PROVIDED MATERIAL:

/-- The HRD block (Table 11.8), the Dreys and the directories. -/
structure Hrd where
  bays : Tbl Bay := []
  /-- The list of known Dreys, 64 entries, in the lifetime store (R246). -/
  known : List Known := []
  /-- Chunks awaiting rebuild here (R250). -/
  rebuild : List LostChunk := []
  /-- Chunks of other holders that were answered LOST: stripe, index (R239). -/
  lost : List (Nat × Nat) := []
  /-- The stripe codes in use with fewer than k + m units SERVING; `HRD_STATUS.BELOW_KM` while there is one (R253). -/
  belowCodes : List Nat := []
  /-- `HRD_SEQ.SEQ`, 54 bits: last committed sequence of this writer. -/
  seq : Nat := 0
  /-- The sequence of the next stripe opened. -/
  nextSeq : Nat := 1
  /-- Stripes written here, by stripe ID. -/
  stripes : Tbl Stripe := []
  /-- The tile directory (R227). -/
  dir : List DirEntry := []
  /-- Bytes gathered for fills and rebuilds (R239). -/
  gathered : List Gathered := []
  /-- Packed records that failed their check: tenant, tile, chunk, reason (R442). -/
  suspect : List (Nat × Nat × Nat × Nat) := []
  /-- Tiles whose stripe has been asked for its other chunks (R239): tenant, tile. -/
  asked : List (Nat × Nat) := []
  /-- Directory pages changed since the last checkpoint: tenant, page of 1,024 tiles (R228). -/
  dirtyPages : List (Nat × Nat) := []
  /-- The stripes of the checkpoint in progress, and the last sequence it covers (R228). -/
  checkpoint : Option (List Nat × Nat) := none
  /-- Granules taken over from another unit whose directory entries that unit's stripes hold (R229): extent, granule. -/
  foreign : List (Nat × Nat) := []
  /-- Tiles to be packed again once they stand in the tier (R235, R360): tenant, tile. -/
  repack : List (Nat × Nat) := []
  gets : List ChunkReq := []
  /-- The newest root record of each writer (R228). -/
  roots : Tbl RootRec := []
  /-- The placement counter x (R231). -/
  place : Nat := 0
  /-- The first write of each tile since its last commit: tenant, tile, time (R233). -/
  firstWrite : List (Nat × Nat × Ns) := []
  /-- Tiles whose copy in the Hoard is unreadable: tenant, tile (R239, R442). -/
  unreadable : List (Nat × Nat) := []
  /-- `HRD_CMD.BAY`, 4 bits. -/
  cmdBay : Nat := 0
  /-- `HRD_CMD.ACTION`, 4 bits. -/
  cmdAction : Nat := 0
  busy : Bool := false
  status : Nat := 0
  /-- `HRD_RETAIN.SCRUB_DAYS`: the time each chunk was last scrubbed, by bay. -/
  scrubbed : List (Nat × Nat × Nat × Ns) := []
  /-- The last checkpoint (R228). -/
  checkpointAt : Ns := 0
deriving DecidableEq, Repr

INSTRUCTIONS TO FOLLOW: In the answer, each line of the data must appear exactly as written.

RESPONSE TO THE EXERCISE:
/-- The HRD block (Table 11.8), the Dreys and the directories. -/
structure Hrd where
  bays : Tbl Bay := []
  /-- The list of known Dreys, 64 entries, in the lifetime store (R246). -/
  known : List Known := []
  /-- Chunks awaiting rebuild here (R250). -/
  rebuild : List LostChunk := []
  /-- Chunks of other holders that were answered LOST: stripe, index (R239). -/
  lost : List (Nat × Nat) := []
  /-- The stripe codes in use with fewer than k + m units SERVING; `HRD_STATUS.BELOW_KM` while there is one (R253). -/
  belowCodes : List Nat := []
  /-- `HRD_SEQ.SEQ`, 54 bits: last committed sequence of this writer. -/
  seq : Nat := 0
  /-- The sequence of the next stripe opened. -/
  nextSeq : Nat := 1
  /-- Stripes written here, by stripe ID. -/
  stripes : Tbl Stripe := []
  /-- The tile directory (R227). -/
  dir : List DirEntry := []
  /-- Bytes gathered for fills and rebuilds (R239). -/
  gathered : List Gathered := []
  /-- Packed records that failed their check: tenant, tile, chunk, reason (R442). -/
  suspect : List (Nat × Nat × Nat × Nat) := []
  /-- Tiles whose stripe has been asked for its other chunks (R239): tenant, tile. -/
  asked : List (Nat × Nat) := []
  /-- Directory pages changed since the last checkpoint: tenant, page of 1,024 tiles (R228). -/
  dirtyPages : List (Nat × Nat) := []
  /-- The stripes of the checkpoint in progress, and the last sequence it covers (R228). -/
  checkpoint : Option (List Nat × Nat) := none
  /-- Granules taken over from another unit whose directory entries that unit's stripes hold (R229): extent, granule. -/
  foreign : List (Nat × Nat) := []
  /-- Tiles to be packed again once they stand in the tier (R235, R360): tenant, tile. -/
  repack : List (Nat × Nat) := []
  gets : List ChunkReq := []
  /-- The newest root record of each writer (R228). -/
  roots : Tbl RootRec := []
  /-- The placement counter x (R231). -/
  place : Nat := 0
  /-- The first write of each tile since its last commit: tenant, tile, time (R233). -/
  firstWrite : List (Nat × Nat × Ns) := []
  /-- Tiles whose copy in the Hoard is unreadable: tenant, tile (R239, R442). -/
  unreadable : List (Nat × Nat) := []
  /-- `HRD_CMD.BAY`, 4 bits. -/
  cmdBay : Nat := 0
  /-- `HRD_CMD.ACTION`, 4 bits. -/
  cmdAction : Nat := 0
  busy : Bool := false
  status : Nat := 0
  /-- `HRD_RETAIN.SCRUB_DAYS`: the time each chunk was last scrubbed, by bay. -/
  scrubbed : List (Nat × Nat × Nat × Ns) := []
  /-- The last checkpoint (R228). -/
  checkpointAt : Ns := 0
deriving DecidableEq, Repr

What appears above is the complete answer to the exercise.